Advice for a latebloomer needed - page 2

I am over 40 and have spent my life taking care of everyone else. Now, finally, I am in a position to follow my own dreams. I am considering pursuing a 2 year nursing degree, which will actually... Read More

  1. by   GPatty
    Awww....shoot....I'm 39 and just graduated from LPN. Our oldest lady was 58. And she was awesome!
    If you like nursing, by all means, don't let age stop you. You'll be the same age in the future whether you go to school or not...may as well have something to show for it!
    Best of Luck!
    Julie
  2. by   James Huffman
    Originally posted by Rosemary4126
    I am over 40 and have spent my life taking care of everyone else.
    Now, finally, I am in a position to follow my own dreams. I am considering pursuing a 2 year nursing degree, which will actually take 3-4 years here in GA. I wonder about a lot of the practical realities of starting later in life. I'm not even sure what questions I should ask before taking the plunge.

    Is it too late for me?
    Are nurses still able to get decent jobs into thier 60's?
    What if I can't see well enough to start IV's or draw blood?

    Any advice you can give would be greatly appreciated.

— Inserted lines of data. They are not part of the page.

-- ==== Sys2Proof/Machine/Packets.lean ====
section
/-! DEFINITION. What delivered packets do: remote reads, writes and atomics at their homes and their answers, bulk runs, interests and
tiles between packages, and management traffic (R356, R361, R368, R380, R381, R434 to R437, R477, R478, R481, R486, R487). -/

namespace Sys2Proof.Machine

/-! ### Answers (R475, R477) -/

/-- Answer a request with a packet of the response class. -/
def State.reply (s : State) (p : Packet) (op : Nat) (data : List Byte) : State :=
  s.send { Packet.blank with
    dst := p.src, response := true, tenant := p.tenant, op := op, tag := p.tag, addr := p.addr, size := p.size, name := p.name, data := data }

/-- The request that an answer's tag names. -/
def State.remote? (s : State) (tag : Nat) : Option Remote := s.remotes.find? fun r => r.tag == tag

/-- Forget a request. -/
def State.dropTag (s : State) (tag : Nat) : State := { s with remotes := s.remotes.filter fun r => r.tag != tag }

/-- Whether the lane that a request was made for is gone (R91). -/
def State.laneGone (s : State) (r : Remote) : Bool :=
  !r.engine && match s.gang? r.core r.gang with | some g => (g.lane r.lane).status == .absent | none => true

/-- The data of a request's answer, kept until the access is tried again; a fibre that has exited needs none, and its gang's slot may
now be free (R91). -/
def State.answered (s : State) (tag : Nat) (bs : List Byte) : State :=
  match s.remote? tag with
  | some r =>
    if s.laneGone r then reapGang (s.dropTag tag) r.core r.gang
    else { s with remotes := updFirst (fun r => r.tag == tag) (fun r => { r with data := some bs }) s.remotes }
  | none => s

/-! ### Invalidations (R356, R444) -/

/-- Run again what awaited the invalidation with a tag, once all that it awaits is acknowledged. -/
def settleAwait (s : State) (tag : Nat) : State :=
  match s.awaits.find? fun a => a.tag == tag with
  | none => s
  | some a =>
    let mine := s.awaits.filter fun b => b.req == a.req && b.cmd == a.cmd
    if mine.any fun b => b.acks != 0 then s
    else if a.req.isNone && a.cmd.isNone then { s with awaits := s.awaits.filter fun b => !mine.contains b }
    else
      let s1 := match a.req with
        | some r => match syscallEvent r.service r with | some e => s.push e | none => s
        | none => s
      match a.cmd with
      | some c => s1.push (.pageMigrateComplete c)
      | none => s1

/-- A package has acknowledged an invalidation. -/
def takeAck (s : State) (tag src : Nat) : State := settleAwait (ackInvalidate s tag src) tag

/-- Give the acknowledgements that no older access of this package holds back any more, after dropping what those accesses brought
of their ranges (R356). -/
def flushAcks (s : State) : State :=
  let held (o : OwedAck) : Bool := s.unperformed o.last o.range
  let free := s.owedAcks.filter fun o => !held o
  let s1 := free.foldl (fun t o => invalidateHere t o.range) { s with owedAcks := s.owedAcks.filter held }
  free.foldl (fun t o => if o.pkg = t.self then takeAck t o.tag t.self else t.sendMgmt o.pkg (.invalidateAck o.tag)) s1

/-- Where an access that comes for a physical address is performed: an access translated before a migration of its page has completed
goes to the page's new place (R357). -/
def State.homeOf (s : State) (pa : Nat) : Nat :=
  (s.awaits.findSome? fun a => if a.acks = 0 then none else a.moved.bind fun m =>
    if m.1 ≤ pa ∧ pa < m.1 + m.2.2 then some (pa - m.1 + m.2.1) else none).getD pa

/-! ### Reads and writes (R346, R370, R477, R478) -/

/-- The home (`homeCode`) of a physical page of this package, as its tables map it; a page that they do not map is cached normally
(R346). -/
def pageHome (s : State) (pa : Nat) : Nat :=
  (((allTables s).1.find? fun l => ptePa l.pte ≤ pa && pa < ptePa l.pte + l.size).map fun l => homeCode l.pte).getD 0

    Another post already mentions what I was getting ready to say: in 3-4 years, you'll still be older, whether you finish the degree or not. It's not too late for you!

    I would encourage you to -- depending on how much education you already have under your belt -- consider a BSN program, rather than the 2 year program. There's nothing wrong with the ADN, but if you think you might want to complete a BSN later, finishing it now gets it out of your way.

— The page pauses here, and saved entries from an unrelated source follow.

/-- R304, R309, R312, R316: the other privileged instructions. -/
def Obligations.FirmwareInstructions : Prop :=
  ∀ (s : State),
    (∀ f : AForm, FirmwareRuns s f.g →
      let fw := s.curCore.fw
      let n := (fw.rv f.a).toNat % 2
      let u := s.curCore.slotOf n
      exec (.eclr f) s = .next ((fwMoved s).modCore s.cur.core fun k =>
          let k1 := { k with fw := k.fw.wx f.d (BitVec.ofNat 64 (if u.state = .empty then 0 else u.energy.toNat)) }
          if f.mod.getLsbD 0 = true ∨ u.state = .empty then k1 else k1.modSlot n fun w => { w with energy := 0 })
      ∧ exec (.halt f) s = .next ((fwMoved s).modCore s.cur.core fun k => { k with halted := true })
      ∧ (s.curCore.event &&& (fw.rv f.a).setWidth 5 ≠ 0 → exec (.wfi f) s = .next (fwMoved s))
      ∧ (s.curCore.event &&& (fw.rv f.a).setWidth 5 = 0 →
          ∃ w, exec (.wfi f) s = .next (s.modCore s.cur.core fun k =>
              { k with fw := { k.fw with status := .parked .result }, fwWait := k.fwWait.or (some w) })
            ∧ w.mask = 1 ∧ w.instr = .wfi f ∧ w.next = s.cur.next))
    ∧ (∀ f : AForm, FirmwareRuns s f.g →
      let fw := s.curCore.fw
      let n := (fw.rv f.b).toNat % 2
      let u := s.curCore.slotOf n
      let o := s.curCore.slotOf (1 - n)
      let at_ := (fw.rx f.a).toNat % 2 ^ 52
      (u.state ≠ .running → u.state ≠ .resident →
        exec (.ctxsv f) s = .next (fwTrap s 0x08 [fw.rx f.a, 0x91, (fw.rv f.b).setWidth 64]))
      ∧ (u.state = .running ∨ u.state = .resident → (fw.rx f.a).toNat % 2 ^ 16 ≠ 0 →
        exec (.ctxsv f) s = .next (fwTrap s 0x08 [fw.rx f.a, 0x92, (fw.rv f.b).setWidth 64]))
      ∧ (u.state = .running ∨ u.state = .resident → (fw.rx f.a).toNat % 2 ^ 16 = 0 → ¬ OwnAddr s (fw.rx f.a) →
        exec (.ctxsv f) s = .next (fwTrap s 0x08 (protInfos (fw.rx f.a) 1 0x01)))
      ∧ (u.state = .running ∨ u.state = .resident → (fw.rx f.a).toNat % 2 ^ 16 = 0 → OwnAddr s (fw.rx f.a) →
        ∃ t m, exec (.ctxsv f) s = .next t ∧ (t.curCore.slotOf n).state = .saving ∧ t.curCore.running ≠ some n
          ∧ m ∈ t.curCore.moves ∧ m.slot = n ∧ m.saving = true ∧ m.addr = fw.rx f.a ∧ t.mem = s.mem)
      ∧ (¬ OwnAddr s (fw.rx f.a) → exec (.ctxld f) s = .next (fwTrap s 0x08 (protInfos (fw.rx f.a) 0 0x01)))
      ∧ (OwnAddr s (fw.rx f.a) → u.state ≠ .empty ∨ s.rd at_ 4 ≠ 0x46545843 ∨ s.rd (at_ + 6) 1 ≠ Config.stepping.toNat →
        exec (.ctxld f) s = .next (fwTrap s 0x08 [fw.rx f.a, 0x93, (fw.rv f.b).setWidth 64]))
      ∧ (OwnAddr s (fw.rx f.a) → u.state = .empty → s.rd at_ 4 = 0x46545843 → s.rd (at_ + 6) 1 = Config.stepping.toNat → s.rd (at_ + 7) 1 = 0 →
          s.rd (at_ + 4) 2 < 4096 → (∀ b, b < 40 → memByte s.mem (at_ + 24 + b) = 0) →
          (o.state = .empty ∨ o.ctx.toNat ≠ s.rd (at_ + 4) 2) →
          ∃ m, exec (.ctxld f) s = .next ((fwMoved s).modCore s.cur.core fun k =>
              { k.modSlot n fun v => { v with state := .loading, ctx := BitVec.ofNat 12 (s.rd (at_ + 4) 2) } with moves := k.moves ++ [m] })
            ∧ m.slot = n ∧ m.saving = false ∧ m.addr = fw.rx f.a))
    ∧ ∀ f : CForm, FirmwareRuns s f.g →
      let fw := s.curCore.fw
      (f.mod.getLsbD 0 = false → fw.rx f.b = 0 → exec (.tlbinv f) s = .next (fwMoved s))
      ∧ (f.mod.getLsbD 0 = true ∨ fw.rx f.b ≠ 0 → ∃ t v, exec (.tlbinv f) s = .next t
          ∧ t.curCore.fw.status = .parked .tlb ∧ t.curCore.inval = some v ∧ v.tenant = (fw.rv f.c).toNat % 4096
          ∧ v.base = fw.rx f.a ∧ v.len = fw.rx f.b ∧ v.all = f.mod.getLsbD 0 ∧ t.mem = s.mem
          ∧ ∀ c e, e ∈ (t.core c).tlb → e.tenant = v.tenant → v.all = false ∧ overlaps e.va e.size v.base.toNat v.len.toNat = false)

    If you can't see well enough? Get glasses. :-) (Even better, check out http://www.seeclearlymethod.com/ I have used a variant of this system for years, and have 20/20 vision at 47, and have never used glasses).

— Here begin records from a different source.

-- ==== Sys2Proof/Laws/State.lean ====
section
/-! SUPPORT. What the named updates of the state leave unchanged, one lemma per field and update, so that no proof unfolds
a record update. -/

namespace Sys2Proof.Machine

section
variable (s : State)

@[simp] theorem setCore_cur (c : Nat) (k : Core) : (s.setCore c k).cur = s.cur := rfl
@[simp] theorem setCore_agenda (c : Nat) (k : Core) : (s.setCore c k).agenda = s.agenda := rfl
@[simp] theorem setCore_sched (c : Nat) (k : Core) : (s.setCore c k).sched = s.sched := rfl
@[simp] theorem setCore_free (c : Nat) (k : Core) : (s.setCore c k).free = s.free := rfl
@[simp] theorem setCore_uids (c : Nat) (k : Core) : (s.setCore c k).uids = s.uids := rfl
@[simp] theorem setCore_ck (c : Nat) (k : Core) : (s.setCore c k).ck = s.ck := rfl
@[simp] theorem setCore_ticks (c : Nat) (k : Core) : (s.setCore c k).ticks = s.ticks := rfl
@[simp] theorem setCore_powered (c : Nat) (k : Core) : (s.setCore c k).powered = s.powered := rfl
@[simp] theorem setCore_tripped (c : Nat) (k : Core) : (s.setCore c k).tripped = s.tripped := rfl
@[simp] theorem setCore_powerCap (c : Nat) (k : Core) : (s.setCore c k).powerCap = s.powerCap := rfl
@[simp] theorem setCore_self (c : Nat) (k : Core) : (s.setCore c k).self = s.self := rfl
@[simp] theorem setCore_npkg (c : Nat) (k : Core) : (s.setCore c k).npkg = s.npkg := rfl
@[simp] theorem setCore_live (c : Nat) (k : Core) : (s.setCore c k).live = s.live := rfl
@[simp] theorem setCore_suspects (c : Nat) (k : Core) : (s.setCore c k).suspects = s.suspects := rfl
@[simp] theorem setCore_lastHeard (c : Nat) (k : Core) : (s.setCore c k).lastHeard = s.lastHeard := rfl
@[simp] theorem setCore_mem (c : Nat) (k : Core) : (s.setCore c k).mem = s.mem := rfl
@[simp] theorem setCore_hostMem (c : Nat) (k : Core) : (s.setCore c k).hostMem = s.hostMem := rfl
@[simp] theorem setCore_failedPages (c : Nat) (k : Core) : (s.setCore c k).failedPages = s.failedPages := rfl
@[simp] theorem setCore_flaws (c : Nat) (k : Core) : (s.setCore c k).flaws = s.flaws := rfl
@[simp] theorem setCore_pager (c : Nat) (k : Core) : (s.setCore c k).pager = s.pager := rfl
@[simp] theorem setCore_nextFrame (c : Nat) (k : Core) : (s.setCore c k).nextFrame = s.nextFrame := rfl
@[simp] theorem setCore_nextArea (c : Nat) (k : Core) : (s.setCore c k).nextArea = s.nextArea := rfl
@[simp] theorem setCore_farPtes (c : Nat) (k : Core) : (s.setCore c k).farPtes = s.farPtes := rfl
@[simp] theorem setCore_clusters (c : Nat) (k : Core) : (s.setCore c k).clusters = s.clusters := rfl
@[simp] theorem setCore_dies (c : Nat) (k : Core) : (s.setCore c k).dies = s.dies := rfl
@[simp] theorem setCore_migrations (c : Nat) (k : Core) : (s.setCore c k).migrations = s.migrations := rfl
@[simp] theorem setCore_fen (c : Nat) (k : Core) : (s.setCore c k).fen = s.fen := rfl
@[simp] theorem setCore_saved (c : Nat) (k : Core) : (s.setCore c k).saved = s.saved := rfl
@[simp] theorem setCore_serviceDown (c : Nat) (k : Core) : (s.setCore c k).serviceDown = s.serviceDown := rfl
@[simp] theorem setCore_kilnDown (c : Nat) (k : Core) : (s.setCore c k).kilnDown = s.kilnDown := rfl
@[simp] theorem setCore_stackDown (c : Nat) (k : Core) : (s.setCore c k).stackDown = s.stackDown := rfl
@[simp] theorem setCore_tenants (c : Nat) (k : Core) : (s.setCore c k).tenants = s.tenants := rfl
@[simp] theorem setCore_ctxs (c : Nat) (k : Core) : (s.setCore c k).ctxs = s.ctxs := rfl
@[simp] theorem setCore_images (c : Nat) (k : Core) : (s.setCore c k).images = s.images := rfl
@[simp] theorem setCore_graphs (c : Nat) (k : Core) : (s.setCore c k).graphs = s.graphs := rfl
@[simp] theorem setCore_jobs (c : Nat) (k : Core) : (s.setCore c k).jobs = s.jobs := rfl
@[simp] theorem setCore_launches (c : Nat) (k : Core) : (s.setCore c k).launches = s.launches := rfl
@[simp] theorem setCore_journal (c : Nat) (k : Core) : (s.setCore c k).journal = s.journal := rfl
@[simp] theorem setCore_journalOk (c : Nat) (k : Core) : (s.setCore c k).journalOk = s.journalOk := rfl
@[simp] theorem setCore_journalAt (c : Nat) (k : Core) : (s.setCore c k).journalAt = s.journalAt := rfl
@[simp] theorem setCore_fns (c : Nat) (k : Core) : (s.setCore c k).fns = s.fns := rfl
@[simp] theorem setCore_pfReports (c : Nat) (k : Core) : (s.setCore c k).pfReports = s.pfReports := rfl
@[simp] theorem setCore_pfRecs (c : Nat) (k : Core) : (s.setCore c k).pfRecs = s.pfRecs := rfl
@[simp] theorem setCore_witness (c : Nat) (k : Core) : (s.setCore c k).witness = s.witness := rfl
@[simp] theorem setCore_witnessRing (c : Nat) (k : Core) : (s.setCore c k).witnessRing = s.witnessRing := rfl
@[simp] theorem setCore_witnessNext (c : Nat) (k : Core) : (s.setCore c k).witnessNext = s.witnessNext := rfl
@[simp] theorem setCore_quantum (c : Nat) (k : Core) : (s.setCore c k).quantum = s.quantum := rfl
@[simp] theorem setCore_quantumEnd (c : Nat) (k : Core) : (s.setCore c k).quantumEnd = s.quantumEnd := rfl
@[simp] theorem setCore_requests (c : Nat) (k : Core) : (s.setCore c k).requests = s.requests := rfl
@[simp] theorem setCore_heldReplies (c : Nat) (k : Core) : (s.setCore c k).heldReplies = s.heldReplies := rfl
@[simp] theorem setCore_awaits (c : Nat) (k : Core) : (s.setCore c k).awaits = s.awaits := rfl
@[simp] theorem setCore_owedAcks (c : Nat) (k : Core) : (s.setCore c k).owedAcks = s.owedAcks := rfl
@[simp] theorem setCore_tasks (c : Nat) (k : Core) : (s.setCore c k).tasks = s.tasks := rfl
@[simp] theorem setCore_kiln (c : Nat) (k : Core) : (s.setCore c k).kiln = s.kiln := rfl
@[simp] theorem setCore_kilnAsks (c : Nat) (k : Core) : (s.setCore c k).kilnAsks = s.kilnAsks := rfl
@[simp] theorem setCore_kilnWaiting (c : Nat) (k : Core) : (s.setCore c k).kilnWaiting = s.kilnWaiting := rfl
@[simp] theorem setCore_glazeth (c : Nat) (k : Core) : (s.setCore c k).glazeth = s.glazeth := rfl
@[simp] theorem setCore_aliasth (c : Nat) (k : Core) : (s.setCore c k).aliasth = s.aliasth := rfl
@[simp] theorem setCore_newestCounts (c : Nat) (k : Core) : (s.setCore c k).newestCounts = s.newestCounts := rfl
@[simp] theorem setCore_bootStage (c : Nat) (k : Core) : (s.setCore c k).bootStage = s.bootStage := rfl
@[simp] theorem setCore_bootFailed (c : Nat) (k : Core) : (s.setCore c k).bootFailed = s.bootFailed := rfl
@[simp] theorem setCore_minSvn (c : Nat) (k : Core) : (s.setCore c k).minSvn = s.minSvn := rfl
@[simp] theorem setCore_measures (c : Nat) (k : Core) : (s.setCore c k).measures = s.measures := rfl
@[simp] theorem setCore_measureLog (c : Nat) (k : Core) : (s.setCore c k).measureLog = s.measureLog := rfl
@[simp] theorem setCore_spdm (c : Nat) (k : Core) : (s.setCore c k).spdm = s.spdm := rfl
@[simp] theorem setCore_keys (c : Nat) (k : Core) : (s.setCore c k).keys = s.keys := rfl
@[simp] theorem setCore_links (c : Nat) (k : Core) : (s.setCore c k).links = s.links := rfl
@[simp] theorem setCore_detours (c : Nat) (k : Core) : (s.setCore c k).detours = s.detours := rfl
@[simp] theorem setCore_streams (c : Nat) (k : Core) : (s.setCore c k).streams = s.streams := rfl
@[simp] theorem setCore_remotes (c : Nat) (k : Core) : (s.setCore c k).remotes = s.remotes := rfl
@[simp] theorem setCore_nextTag (c : Nat) (k : Core) : (s.setCore c k).nextTag = s.nextTag := rfl
@[simp] theorem setCore_highsOwed (c : Nat) (k : Core) : (s.setCore c k).highsOwed = s.highsOwed := rfl
@[simp] theorem setCore_nextTicket (c : Nat) (k : Core) : (s.setCore c k).nextTicket = s.nextTicket := rfl
@[simp] theorem setCore_doneTicket (c : Nat) (k : Core) : (s.setCore c k).doneTicket = s.doneTicket := rfl
@[simp] theorem setCore_ticketWaits (c : Nat) (k : Core) : (s.setCore c k).ticketWaits = s.ticketWaits := rfl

    Life can be a lot of fun. And contrary to what some will tell you, so can nursing. Climb on board!

    Jim Huffman, RN

    www.NetworkForNurses.com
  3. by   ggfifirn05
    As my signature line says, its never to late to be what you might have been! I'm 46 y/o and just started my prereqs this year. I will be graduating with my ASN-RN when I'm 48. That does scare me at times, but I look at my mom and mother-in-law, who are both 70 years young, and figure, if they can still be working (and loving life), then I still have plenty good years ahead of me...especially if I'm doing work I've always been drawn to. As the other posters have said, just take care of your health and your sanity, and GO FOR IT!
  4. by   12BRN
    Hi Rosemary, I'm 39 and will be starting my 2 year ADN program in the Fall of 2003. I also live in Georgia. I agree with what the others have said. I figure I'll be working for at least another 20 years, so I might as well be doing what I've always dreamed of doing! My kids are in high school and are so encouraging to me - they think it is great their mom is going back to school. And I don't plan on stopping at ADN, as soon as I'm working, I want to start my RN-BSN program and would love to get my MSN. But I will be perfectly happy being an RN and just realizing one dream.

    By the way, which school in Georgia are you going to?
  5. by   Harleyhead
    I was over 45 and I made it . We even have a gagit today called glasses and mine aloows me to start IV's and stuff. Go for it you will not regret it. And we need a few good nurses like you. as you can see my glasses will not prevent typos. Good Luck
  6. by   ktwlpn
    Originally posted by Rosemary4126
    I am over 40 and have spent my life taking care of everyone else.
    Now, finally, I am in a position to follow my own dreams. I am considering pursuing a 2 year nursing degree, which will actually take 3-4 years here in GA. I wonder about a lot of the practical realities of starting later in life. I'm not even sure what questions I should ask before taking the plunge.

    Is it too late for me?
    Are nurses still able to get decent jobs into thier 60's?
    What if I can't see well enough to start IV's or draw blood?

    Any advice you can give would be greatly appreciated.
    You go,Rosemary!This is YOUR turn----good luck...Nursing is such a vast field-some areas are much more physically demanding then others and with so much to choose from you will find the perfect fit.And the new bi-focals are supposed to be very easy to adjust to......but you may work in an area in which you never have to start and IV or do a blood draw...Take vitamins,eat well and exercise-you will be great...
  7. by   Dr. Kate
    Go for it!
    You've got more energy than you think you do, especially when you have a goal you love.
    Life experience and common sense are worth their weight in gold.
    Going back to school makes you feel and think young (works esp. well when you're surrounded by 20 somethings.)
  8. by   JailRN
    Go for it!!! Like Youda said. Like we told one of my girlfriend's Moms, who wondered at age 50 if she was "too old" I said , "How old are you going to be in 5 years if you go to nsg school?" She said "55", I said,"And how old will you be in 5 years if you DON'T go to nsg school?" she got the point, went to nsg school and worked with a rehab center for 20 years.

    Heck, my husband, who will be 51 soon is in his second career, after 30 years in computers, as a student nurse. He gets his retirement from the government and will get his retirement from the second career, too. You go girl!!!